Israel's Defense Minister Warns Yemen's Houthis of Heavy Retaliation
Israel's Defense Minister Warns Yemen's Houthis of Heavy Retaliation

Asharq Al-Awsat

time08-05-2025

  • Politics
  • Asharq Al-Awsat

Israel's Defense Minister Warns Yemen's Houthis of Heavy Retaliation

Israel's defense minister on Thursday warned Yemen's Houthis will suffer heavy blows if they continue to fire at Israel and that its defense forces are prepared for any mission. US President Donald Trump announced on Tuesday the US would stop bombing the Iran-aligned Houthis in Yemen, saying that the group had agreed to stop attacking US ships. A ceasefire deal between Yemen's Houthis and the US does not include sparing Israel, the Houthis said on Wednesday, later saying they targeted Israel with drones. "Israel must be able to defend itself on its own against any threat and any enemy," Defense Minister Israel Katz said in a statement on X. "The Houthis will suffer heavy blows from Israel if they continue to fire at us', he said, adding that the Israeli army is prepared for any mission.
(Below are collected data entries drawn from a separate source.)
-- ==== Sys2Proof/Laws/Quiet.lean ====
section
/-! SUPPORT. Emptying the outputs changes nothing that a command reads, and neither does taking a request, but for the slot. -/

-- One proof at a time: the package as one text otherwise asks for more threads than its memory limit allows.
set_option Elab.async false
set_option linter.all false

namespace Sys2Proof.Machine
Katz also cautioned the Iranian leadership, which he accused of financing and arming the Houthi organization, declaring that the proxy system is over and "the axis of evil has collapsed." He stated that Iran bears direct responsibility and warned that actions similar to those taken against Hezbollah in Beirut, Hamas in Gaza, Assad in Damascus, and the Houthis in Yemen could be carried out in Tehran.